The content of this article was relevant at the time of publishing. Circumstances change continuously and caution should therefore be exercised when relying upon any content contained within this article.

You’re reading a free article with opinions that may differ from The Motley Fool’s Premium Investing Services. Become a Motley Fool member today to get instant access to our top analyst recommendations, in-depth research, investing resources, and more. Learn More.

Ask investors to name dividend-paying companies and I suspect they’ll automatically think of the biggest stocks on the market. This is entirely reasonable given the huge yields offered by some FTSE 100 members. Based on my research, however, I think some small-cap stocks could be among the best shares to buy, at least based on their track records of raising payouts. 

Jersey Electric

As its name suggests, market minnow Jersey Electric (LSE: JEL) supplies electricity to approximately 50,000 domestic and commercial customers on the island. Importantly, it’s the only company to do so, making it arguably as defensive as small-cap stocks come. 

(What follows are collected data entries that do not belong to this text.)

-- ==== Sys2Proof/Tests/Slice0.lean ====
section
/-! SUPPORT. The model's own tests, expected values from spec/95_test_vectors.md and the worked examples of R94 to R97, and
for every statement with hypotheses a witness that meets them. -/

namespace Sys2Proof.Tests

open Sys2Proof.Machine Sys2Proof.Config

/-! ### Ill-formed terms are refused by each check of WellFormed -/

theorem test_lwzu_zero_base_is_ill_formed : (Instr.lwzu 3 0 8).wellFormed = false ∧ baseIsNotZero 0 = false := by decide
theorem test_lwzu_base_is_target_is_ill_formed :
    (Instr.lwzu 3 3 8).wellFormed = false ∧ baseIsNotTarget 3 3 = false := by decide
theorem test_lwzux_zero_base_is_ill_formed : (Instr.lwzux 3 0 4).wellFormed = false := by decide
theorem test_lwzux_base_is_target_is_ill_formed : (Instr.lwzux 5 5 4).wellFormed = false := by decide
theorem test_valid_forms_are_well_formed :
    (Instr.lwz 0 0 0).wellFormed ∧ (Instr.lwzx 3 3 3).wellFormed ∧ (Instr.lwzu 0 1 0xFFF0).wellFormed ∧
      (Instr.lwzux 4 3 4).wellFormed := by decide

/-! ### Decoding: words written bit by bit from the bit pictures of R62 and R63 -/

theorem test_decode_lwz : decode 0b100000_00111_00011_1111111111111110 = .ok (.lwz 7 3 0xFFFE) := by decide
theorem test_decode_lwzu : decode 0b100001_00000_00001_1111111111110000 = .ok (.lwzu 0 1 0xFFF0) := by decide
theorem test_decode_lwzux : decode 0b011111_00110_00011_00100_0000110111_0 = .ok (.lwzux 6 3 4) := by decide
theorem test_decode_lwzx : decode 0b011111_00101_00011_00100_0000010111_0 = .ok (.lwzx 5 3 4) := by decide
/-- V10 and V24: invalid forms decode. -/
theorem test_decode_invalid_forms :
    decode 0x84600008 = .ok (.lwzu 3 0 8) ∧ decode 0x7CA5206E = .ok (.lwzux 5 5 4) := by decide
/-- V25, V30, V31, V33: refused words. -/
theorem test_decode_refusals :
    decode 0x7CC3206F = .error (.reservedBitSet 0x7CC3206F) ∧ decode 0x88830004 = .error (.notInScope 0x88830004) ∧
      decode 0x78830004 = .error (.notInScope 0x78830004) ∧ decode 0xFFFFFFFF = .error (.notInScope 0xFFFFFFFF) := by
  decide
/-- R54: `lwz r3, 0x100(0)` is the byte sequence `80 60 01 00`. -/
theorem test_decode_bytes : decodeBytes [0x80, 0x60, 0x01, 0x00, 0x84] = .ok (.lwz 3 0 0x100, [0x84]) := by decide
theorem test_decode_too_few_bytes : decodeBytes [0x80, 0x60, 0x01] = .error .tooFewBytes := by decide
theorem test_decode_table_word : decodeTableWord 32 0x7CA3202E = some (.lwzx 5 3 4) := by decide

/-! ### One step of each instruction, on the memory image of 95_test_vectors.md section 2.2 -/

/-- The memory image of section 2.2. -/
def image : Memory :=
  [(0, [0xCA, 0xFE, 0xBA, 0xBE]), (0x10, [0x01, 0x23, 0x45, 0x67]),
    (0xFFC, [0x00, 0x00, 0x00, 0x2A, 0x11, 0x22, 0x33, 0x44, 0xDE, 0xAD, 0xBE, 0xEF, 0x80, 0x00, 0x00, 0x01, 0xFF, 0xFF,
      0xFF, 0xFF]),
    (0x80000008, [0x55, 0xAA, 0x55, 0xAA]),
    (0xFFFF8000, [0x0B, 0xAD, 0xF0, 0x0D]), (0xFFFFFFFC, [0x7F, 0xFF, 0xFF, 0xFF])].foldl
      (fun m c => Memory.writeBytes m c.1 c.2) []

/-- The launch of section 2.2, with one word of text and the given registers; the others hold no value. -/
def launch (mode : RaUpdateMode) (regs : List (RegNum × DWord)) (w : Word) : State where
  x := regs.foldl (fun x r => x.set r.1 (some r.2)) (Vector.replicate 32 none)
  pc := 0x10000
  mem := image
  mark := none
  text := { base := 0x10000, words := [w] }
  admits := [⟨0, 3⟩, ⟨0x10, 0x13⟩, ⟨0xFFC, 0x100F⟩, ⟨0x80000008, 0x8000000B⟩,
    ⟨0xFFFF8000, 0xFFFF8003⟩, ⟨0xFFFFFFFC, 0xFFFFFFFF⟩]
  raUpdateMode := mode
  oracle := []

/-- A register after one step, if the step completes. -/
def regAfter (s : State) (r : RegNum) : Option DWord := (nextOf (step s)).bind fun t => t.x[r]

/-- V39: a negative displacement with the literal zero as base, `r0` without a value. -/
theorem test_lwz_negative_displacement_literal_zero : regAfter (launch .low32 [] 0x80608000) 3 = some 0x0BADF00D := by
  decide
/-- V43: `RT = RA`, address from the old value, bit 31 of the word not extended. -/
theorem test_lwz_target_is_base : regAfter (launch .low32 [(3, 0x1000)] 0x80630008) 3 = some 0x80000001 := by decide
/-- V54, both modes: the sum goes below zero. -/
theorem test_lwzu_wraps_low32 :
    let s := launch .low32 [(4, 4)] 0x84A4FFF8
    regAfter s 5 = some 0x7FFFFFFF ∧ regAfter s 4 = some 0xFFFFFFFC := by decide
theorem test_lwzu_wraps_full64 : regAfter (launch .full64 [(4, 4)] 0x84A4FFF8) 4 = some 0xFFFFFFFFFFFFFFFC := by decide
/-- V63: `RT = RB`, the index is read before the destination is written. -/
theorem test_lwzux_target_is_index :
    let s := launch .low32 [(3, 0x1000), (4, 0xC)] 0x7C83206E
    regAfter s 4 = some 0xFFFFFFFF ∧ regAfter s 3 = some 0x100C := by decide
/-- V64: `RB = 0` is the register `r0`. -/
theorem test_lwzux_index_is_r0 : regAfter (launch .low32 [(0, 4), (3, 0x1000)] 0x7CC3006E) 6 = some 0xDEADBEEF := by
  decide
/-- V77: both high halves dirty. -/
theorem test_lwzx_dirty_high_halves :
    regAfter (launch .low32 [(3, 0x1234567800001000), (4, 0x9ABCDEF000000004)] 0x7CA3202E) 5 = some 0xDEADBEEF := by
  decide
/-- V78: unaligned through the index. -/
theorem test_lwzx_unaligned : regAfter (launch .low32 [(3, 0x1000), (4, 9)] 0x7CA3202E) 5 = some 0x1FF := by decide

/-- R51: what another agent makes the first read event see stands in place of memory, for that load alone. -/
theorem test_oracle_answers_a_read :
    let s := { launch .low32 [] 0x80600000 with oracle := [[(3, 0x99)], []] }
    regAfter s 3 = some 0xCAFEBA99 ∧ (nextOf (step s)).map (fun t => (t.oracle, t.mem)) = some ([[]], image) := by decide

/-- The image is in canonical form. -/
theorem test_image_wf : image.wf = true := by decide

/-! ### Witnesses: every statement's hypotheses can be met together -/

theorem witness_DecodedWordEncodesBack : ∃ w i, decode w = .ok i ∧ w = 0x83FFFFFF := ⟨_, .lwz 31 31 0xFFFF, by decide, rfl⟩

theorem witness_DecoderFollowsTheOpcodeMap :
    ∃ (w : Word) (m m' : Mnemonic), w &&& maskWord m = matchWord m ∧ w &&& maskWord m' = matchWord m' :=
  ⟨0x7C00002E, .lwzx, .lwzx, by decide, by decide⟩

theorem witness_DecoderRefusesWithItsReason :
    (∃ w r, decode w = .error r ∧ w = 0x7CA3202F) ∧ ∃ w r, decode w = .error r ∧ w = 0x88830004 :=
  ⟨⟨_, .reservedBitSet 0x7CA3202F, by decide, rfl⟩, ⟨_, .notInScope 0x88830004, by decide, rfl⟩⟩

theorem witness_DisplacementIsSignExtended :
    (0x7FFF : BitVec 16).toNat < 0x8000 ∧ 0x8000 ≤ (0x8000 : BitVec 16).toNat := by decide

As a result of this, Jersey has shown itself to be an extremely consistent dividend raiser (+5% every year).  A total payout of 17.3p per share is expected in FY21. That’s a 2.9% yield; not massive but easily covered by profit.

As one might expect from a solid income payer, however, JEL’s share price performance has been adequate rather than explosive. The stock is up 44% in value since 2016. That’s clearly a whole lot less than other UK shares. So, a danger with JEL is that I wouldn’t get much in the way of capital growth. A valuation of 16 times earnings for a predictable utility stock isn’t exactly cheap either. 

Still, that predictability might suit me down to the ground if income were a priority. If/when markets correct, I can be pretty confident that JEL will recover quickly. That’s exactly what happened last year. 


Small-cap NWF Group (LSE: NWF) describes itself as a “specialist distributor of fuel, food and feed across the UK“. Like Jersey Electric, it’s also a brilliantly regular dividend hiker. This potentially makes it another one of the best shares to buy at this end of the market spectrum.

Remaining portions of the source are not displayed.